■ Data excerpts
===============
-- ==== Sys2Proof/Decode.lean ====
section
/-! DEFINITION. Decoding and encoding (`30_encoding.md`): the fetch window's fields, the opcode lookup, the register index
checks, the encoder written from the same format table, and the words of the opcode table. -/

namespace Sys2Proof

/-! ### The fetch window and its fields -/

/-- The six bytes B[0..5] the decoder reads at every step, whatever the opcode (R70). -/
structure Window where
  b0 : Byte
  b1 : Byte
  b2 : Byte
  b3 : Byte
  b4 : Byte
  b5 : Byte
  deriving DecidableEq, Repr

/-- The first six bytes of a list, if there are six. -/
def windowOf : List Byte → Option Window
  | b0 :: b1 :: b2 :: b3 :: b4 :: b5 :: _ => some ⟨b0, b1, b2, b3, b4, b5⟩
  | _ => none

/-- `opcode = B[0]` (R72). -/
def opcodeOf (w : Window) : Byte := w.b0

/-- `rd = B[1]` (R73), not yet checked. -/
def rdOf (w : Window) : Byte := w.b1

/-- `ra = B[2]` (R73), not yet checked. -/
def raOf (w : Window) : Byte := w.b2

/-- `rb = B[3]` (R73), not yet checked; for the shifts the raw amount byte. -/
def rbOf (w : Window) : Byte := w.b3

/-- `imm32 = B[2] ++ B[3] ++ B[4] ++ B[5]`, the byte at offset 2 most significant (R75). -/
def imm32Of (w : Window) : Word := w.b2 ++ w.b3 ++ w.b4 ++ w.b5

/-- `shamt = B[3][4:0]`: the low five bits of the amount byte, a distance 0..31 (R74). -/
def shamtOf (amount : Byte) : Nat := (amount.extractLsb' 0 5).toNat

/-! ### Formats -/

/-- The five formats of R76. -/
inductive Format
  | f2 | f3 | f4r | f4s | f6i
  deriving DecidableEq, Repr

/-- The length in bytes of each format (R76, R81). -/
def formatLength : Format → Nat
  | .f2 => 2
  | .f3 => 3
  | .f4r => 4
  | .f4s => 4
  | .f6i => 6

/-- The format of each mnemonic (R76, R77). -/
def formatOf : Mnemonic → Format
  | .add => .f4r
  | .and => .f4r
  | .cmp => .f3
  | .div => .f4r
  | .jeq => .f2
  | .jge => .f2
  | .jgt => .f2
  | .jle => .f2
  | .jlt => .f2
  | .jmp => .f2
  | .jnq => .f2
  | .li => .f6i
  | .load => .f3
  | .mul => .f4r
  | .mv => .f3
  | .not => .f3
  | .or => .f4r
  | .pop => .f2
  | .push => .f2
  | .shl => .f4s
  | .shr => .f4s
  | .shra => .f4s
  | .store => .f3
  | .sub => .f4r

/-- The length of an instruction in bytes, decided by its opcode alone (R81). -/
def instrLength (i : Instr) : Nat := formatLength (formatOf i.mnemonic)

/-! ### Decoding -/

/-- Why bytes are no instruction. `truncated` is only for a list of fewer than six bytes: a step never meets it, since its
window has six (R70). The details carried are not architectural (R198). -/
inductive DecodeError
  /-- fewer than six bytes were given -/
  | truncated
  /-- B[0] is the code of no mnemonic (R79) -/
  | illegalOpcode (b : Byte)
  /-- a used index is 18 or more (R78) -/
  | invalidRegister (index : Nat)
  deriving DecidableEq, Repr

/-- The mnemonic whose code under OPCODE_MAP is the byte, if there is one (R77, R79; step phase SELECT of R175). -/
def selectMnemonic (o : OpcodeMap) (b : Byte) : Option Mnemonic :=
  Mnemonic.all.find? (fun m => o.code m == b)

/-- `check_reg(i)`: an index of 18 or more is rejected (R15, R78). -/
def checkReg (i : Nat) : Except DecodeError RegIdx :=
  if h : i < 18 then .ok ⟨i, h⟩ else .error (.invalidRegister i)

/-- Format F2: rd is checked (R76, R78). -/
def decodeF2 (mk : RegIdx → Instr) (w : Window) : Except DecodeError Instr :=
  match checkReg (rdOf w).toNat with
  | .error e => .error e
  | .ok rd => .ok (mk rd)

/-- Format F3: rd and ra are checked (R76, R78). -/
def decodeF3 (mk : RegIdx → RegIdx → Instr) (w : Window) : Except DecodeError Instr :=
  match checkReg (rdOf w).toNat, checkReg (raOf w).toNat with
  | .error e, _ => .error e
  | .ok _, .error e => .error e
  | .ok rd, .ok ra => .ok (mk rd ra)

/-- Format F4R: rd, ra and rb are checked (R76, R78). -/
def decodeF4R (mk : RegIdx → RegIdx → RegIdx → Instr) (w : Window) : Except DecodeError Instr :=
  match checkReg (rdOf w).toNat, checkReg (raOf w).toNat, checkReg (rbOf w).toNat with
  | .error e, _, _ => .error e
  | .ok _, .error e, _ => .error e
  | .ok _, .ok _, .error e => .error e
  | .ok rd, .ok ra, .ok rb => .ok (mk rd ra rb)

/-- Format F4R for div, whose second destination `rd + 1` is checked too (R78). -/
def decodeDiv (w : Window) : Except DecodeError Instr :=
  match checkReg ((rdOf w).toNat + 1) with
  | .error e => .error e
  | .ok _ => decodeF4R .div w

/-- Format F4S: rd and ra are checked, byte 3 is an amount and never checked (R74, R76, R78). -/
def decodeF4S (mk : RegIdx → RegIdx → Byte → Instr) (w : Window) : Except DecodeError Instr :=
  match checkReg (rdOf w).toNat, checkReg (raOf w).toNat with
  | .error e, _ => .error e
  | .ok _, .error e => .error e
  | .ok rd, .ok ra => .ok (mk rd ra (rbOf w))

/-- Format F6I: rd is checked, bytes 2 to 5 are the immediate and never checked (R75, R76, R78, R82). -/
def decodeF6I (mk : RegIdx → Word → Instr) (w : Window) : Except DecodeError Instr :=
  match checkReg (rdOf w).toNat with
  | .error e => .error e
  | .ok rd => .ok (mk rd (imm32Of w))

/-- The fields of a window as the operands of the selected mnemonic, with phase CHECK of the step (R78, R175). -/
def decodeAs (m : Mnemonic) (w : Window) : Except DecodeError Instr :=
  match m with
  | .add => decodeF4R .add w
  | .and => decodeF4R .and w
  | .cmp => decodeF3 .cmp w
  | .div => decodeDiv w
  | .jeq => decodeF2 .jeq w
  | .jge => decodeF2 .jge w
  | .jgt => decodeF2 .jgt w
  | .jle => decodeF2 .jle w
  | .jlt => decodeF2 .jlt w
  | .jmp => decodeF2 .jmp w
  | .jnq => decodeF2 .jnq w
  | .li => decodeF6I .li w
  | .load => decodeF3 .load w
  | .mul => decodeF4R .mul w
  | .mv => decodeF3 .mv w
  | .not => decodeF3 .not w
  | .or => decodeF4R .or w
  | .pop => decodeF2 .pop w
  | .push => decodeF2 .push w
  | .shl => decodeF4S .shl w
  | .shr => decodeF4S .shr w
  | .shra => decodeF4S .shra w
  | .store => decodeF3 .store w
  | .sub => decodeF4R .sub w

/-- Phases DECODE, SELECT and CHECK of the step on a fetch window (R175): the opcode is looked up first, so an unmapped
opcode is illegal whatever the other bytes hold (R194, R196). -/
def decode (o : OpcodeMap) (w : Window) : Except DecodeError Instr :=
  match selectMnemonic o (opcodeOf w) with
  | none => .error (.illegalOpcode (opcodeOf w))
  | some m => decodeAs m w

/-- Decoding of any list of bytes: its first six are the window. -/
def decodeBytes (o : OpcodeMap) (bs : List Byte) : Except DecodeError Instr :=
  match windowOf bs with
  | none => .error .truncated
  | some w => decode o w

/-! ### Encoding -/

/-- The byte of a register field (R73). -/
def regByte (r : RegIdx) : Byte := BitVec.ofNat 8 r.val

/-- The four bytes of a word, most significant first (R43, R75). -/
def wordBytes (v : Word) : List Byte :=
  [v.extractLsb' 24 8, v.extractLsb' 16 8, v.extractLsb' 8 8, v.extractLsb' 0 8]

/-- The bytes of an instruction after its opcode byte, by its format (R76). -/
def operandBytes : Instr → List Byte
  | .add rd ra rb => [regByte rd, regByte ra, regByte rb]
  | .and rd ra rb => [regByte rd, regByte ra, regByte rb]
  | .cmp rd ra => [regByte rd, regByte ra]
  | .div rd ra rb => [regByte rd, regByte ra, regByte rb]
  | .jeq rd => [regByte rd]
  | .jge rd => [regByte rd]
  | .jgt rd => [regByte rd]
  | .jle rd => [regByte rd]
  | .jlt rd => [regByte rd]
  | .jmp rd => [regByte rd]
  | .jnq rd => [regByte rd]
  | .li rd imm => regByte rd :: wordBytes imm
  | .load rd ra => [regByte rd, regByte ra]
  | .mul rd ra rb => [regByte rd, regByte ra, regByte rb]
  | .mv rd ra => [regByte rd, regByte ra]
  | .not rd ra => [regByte rd, regByte ra]
  | .or rd ra rb => [regByte rd, regByte ra, regByte rb]
  | .pop rd => [regByte rd]
  | .push rd => [regByte rd]
  | .shl rd ra amount => [regByte rd, regByte ra, amount]
  | .shr rd ra amount => [regByte rd, regByte ra, amount]
  | .shra rd ra amount => [regByte rd, regByte ra, amount]
  | .store rd ra => [regByte rd, regByte ra]
  | .sub rd ra rb => [regByte rd, regByte ra, regByte rb]

/-- The bytes of an instruction, byte 0 the opcode (R72, R76, R77). -/
def encode (o : OpcodeMap) (i : Instr) : List Byte := o.code i.mnemonic :: operandBytes i

/-! ### The words of the opcode table -/

/-- Byte `k` of the window that holds the `nbits`-bit number `w` of spec/opcode_table.json followed by zero bytes. The table
writes an instruction as one number whose most significant byte is byte 0 (`30_encoding.md`, opening).
DEDUCED (log entry 8). -/
def tableByte (nbits w k : Nat) : Byte :=
  if 8 * (k + 1) ≤ nbits then BitVec.ofNat 8 (w / 2 ^ (nbits - 8 * (k + 1))) else 0

/-- The six bytes of a table word: its own, then zeros. -/
def tableBytes (nbits w : Nat) : List Byte :=
  [tableByte nbits w 0, tableByte nbits w 1, tableByte nbits w 2,
   tableByte nbits w 3, tableByte nbits w 4, tableByte nbits w 5]

/-- The instruction the decoder reads from a word of the opcode table, under the reference OPCODE_MAP the table uses (R6). -/
def decodeTableWord (nbits w : Nat) : Option Instr :=
  match decodeBytes OpcodeMap.reference (tableBytes nbits w) with
  | .ok i => some i
  | .error _ => none

end Sys2Proof
end

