-- ==== Sys2Proof/Machine/Driver.lean ====
section
/-! DEFINITION. The interfaces of the core towards its driver (R170): reset, image load, step with its report, inspection,
and the driver's loop. None of them is part of a step; they act between steps (R177). -/

namespace Sys2Proof.Machine

/-! ### Reset (`70_reset_and_hazards.md`) -/

/-- `new(memorySize)` (R220): the state of R221, or nothing where the parameters are outside what the spec admits
("a model refuses to construct it", R5). -/
def construct (c : Config) : Option State := if c.Valid then some (State.resetWith c) else none

/-! ### Image load (R173, R195) -/

/-- Why an image is refused. These are the loader's errors and never a step's outcome (R190, R195). -/
inductive LoadError
  /-- the text is not pairs of hex digits (R195) -/
  | malformedImage
  /-- the image is longer than memory (R173) -/
  | imageTooLong
  deriving DecidableEq, Repr

/-- Image byte k goes to address k; nothing else changes; an image longer than MEMSIZE is refused and writes nothing
(R173). -/
def State.loadImage (s : State) (img : List Byte) : Except LoadError State :=
  match s.memWrite 0 img with
  | .error _ => .error .imageTooLong
  | .ok t => .ok t

/-- The value of a hex digit. DESIGN CHOICE (log entry 11): both cases of the letters are digits; the spec does not say. -/
def hexDigit (c : Char) : Option Nat :=
  let n := c.toNat
  if 48 ≤ n ∧ n ≤ 57 then some (n - 48)
  else if 65 ≤ n ∧ n ≤ 70 then some (n - 55)
  else if 97 ≤ n ∧ n ≤ 102 then some (n - 87)
  else none

/-- The bytes of a hex text: two characters a byte, the first the high nibble (R173); an odd length or another character is
malformed (R195). -/
def parseHex : List Char → Except LoadError (List Byte)
  | [] => .ok []
  | [_] => .error .malformedImage
  | h :: l :: rest =>
    match hexDigit h, hexDigit l, parseHex rest with
    | some x, some y, .ok bs => .ok (BitVec.ofNat 8 (16 * x + y) :: bs)
    | _, _, _ => .error .malformedImage

/-- `loadFile(hex)` (R173). DESIGN CHOICE (log entry 11): the text is parsed whole before the length is checked. -/
def State.loadFile (s : State) (hex : List Char) : Except LoadError State :=
  match parseHex hex with
  | .error e => .error e
  | .ok img => s.loadImage img

/-! ### Step and its report (R174, R197, R198) -/

/-- What the driver is told of a step: ok or fault(kind) (R174). A refusal is the model's own third answer and never
comes. -/
inductive Report
  | ok
  | fault (f : Fault)
  | refused (r : Refusal)
  deriving DecidableEq, Repr

/-- The step as the driver sees it: the state after it, which is the state before it when the outcome is a fault (R197), and
the report. -/
def State.nextInstruction (s : State) : State × Report :=
  match step s with
  | .next t => (t, .ok)
  | .fault f => (s, .fault f)
  | .refused r => (s, .refused r)

/-- `k` further steps after a step and its report, whatever they report: a driver that goes on after a fault (R199). -/
def State.stepOn : Nat → State × Report → State × Report
  | 0, p => p
  | k + 1, p => State.stepOn k p.1.nextInstruction

/-- The driver's loop (R180): it steps until a step does not complete, until `stop` holds of the state, or until `k` steps are
done. STOP_POLICY is the driver's, so it is an argument. -/
def State.drive (stop : State → Bool) : Nat → State → State × Report
  | 0, s => (s, .ok)
  | k + 1, s =>
    if stop s then (s, .ok)
    else
      match s.nextInstruction with
      | (t, .ok) => State.drive stop k t
      | (t, .fault f) => (t, .fault f)
      | (t, .refused r) => (t, .refused r)

/-! ### Inspection (R31, R178) -/

/-- The general registers in index order: every index but PP, SP and FL (R11). -/
def generalRegs (r : RegMap) : List RegIdx :=
  (List.finRange 18).filter (fun i => decide (i ≠ r.pp ∧ i ≠ r.sp ∧ i ≠ r.fl))

/-- The name of a register under REG_MAP (R7, R31): the first general register has the first of REG_MAP's names, and so on.
DEDUCED (log entry 12): pp, sp and fl are shown under those names whatever their indices. With fewer than three distinct
special indices, which R7 excludes (log entry 14), a general register left without a name has the empty one. -/
def regName (r : RegMap) (i : RegIdx) : String :=
  if i = r.pp then "pp"
  else if i = r.sp then "sp"
  else if i = r.fl then "fl"
  else r.gprNames.toList.getD ((generalRegs r).idxOf i) ""

/-- The 18 pairs of name and value in index order (R31, R178). -/
def State.registerList (s : State) : List (String × Word) :=
  (List.finRange 18).map (fun i => (regName s.cfg.regMap i, s.get i))

/-- The MEMSIZE bytes of memory in address order (R178). -/
def State.memoryContents (s : State) : List Byte := Memory.readBytes s.mem 0 s.cfg.memSize

end Sys2Proof.Machine
end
===============
From the start of the data to the line that holds "### Decoding -/", retype each line exactly, with both ends included.

-- ==== Sys2Proof/Decode.lean ====
section
/-! DEFINITION. Decoding and encoding (`30_encoding.md`): the fetch window's fields, the opcode lookup, the register index
checks, the encoder written from the same format table, and the words of the opcode table. -/

namespace Sys2Proof

/-! ### The fetch window and its fields -/

/-- The six bytes B[0..5] the decoder reads at every step, whatever the opcode (R70). -/
structure Window where
  b0 : Byte
  b1 : Byte
  b2 : Byte
  b3 : Byte
  b4 : Byte
  b5 : Byte
  deriving DecidableEq, Repr

/-- The first six bytes of a list, if there are six. -/
def windowOf : List Byte → Option Window
  | b0 :: b1 :: b2 :: b3 :: b4 :: b5 :: _ => some ⟨b0, b1, b2, b3, b4, b5⟩
  | _ => none

/-- `opcode = B[0]` (R72). -/
def opcodeOf (w : Window) : Byte := w.b0

/-- `rd = B[1]` (R73), not yet checked. -/
def rdOf (w : Window) : Byte := w.b1

/-- `ra = B[2]` (R73), not yet checked. -/
def raOf (w : Window) : Byte := w.b2

/-- `rb = B[3]` (R73), not yet checked; for the shifts the raw amount byte. -/
def rbOf (w : Window) : Byte := w.b3

/-- `imm32 = B[2] ++ B[3] ++ B[4] ++ B[5]`, the byte at offset 2 most significant (R75). -/
def imm32Of (w : Window) : Word := w.b2 ++ w.b3 ++ w.b4 ++ w.b5

/-- `shamt = B[3][4:0]`: the low five bits of the amount byte, a distance 0..31 (R74). -/
def shamtOf (amount : Byte) : Nat := (amount.extractLsb' 0 5).toNat

/-! ### Formats -/

/-- The five formats of R76. -/
inductive Format
  | f2 | f3 | f4r | f4s | f6i
  deriving DecidableEq, Repr

/-- The length in bytes of each format (R76, R81). -/
def formatLength : Format → Nat
  | .f2 => 2
  | .f3 => 3
  | .f4r => 4
  | .f4s => 4
  | .f6i => 6

/-- The format of each mnemonic (R76, R77). -/
def formatOf : Mnemonic → Format
  | .add => .f4r
  | .and => .f4r
  | .cmp => .f3
  | .div => .f4r
  | .jeq => .f2
  | .jge => .f2
  | .jgt => .f2
  | .jle => .f2
  | .jlt => .f2
  | .jmp => .f2
  | .jnq => .f2
  | .li => .f6i
  | .load => .f3
  | .mul => .f4r
  | .mv => .f3
  | .not => .f3
  | .or => .f4r
  | .pop => .f2
  | .push => .f2
  | .shl => .f4s
  | .shr => .f4s
  | .shra => .f4s
  | .store => .f3
  | .sub => .f4r

/-- The length of an instruction in bytes, decided by its opcode alone (R81). -/
def instrLength (i : Instr) : Nat := formatLength (formatOf i.mnemonic)

/-! ### Decoding -/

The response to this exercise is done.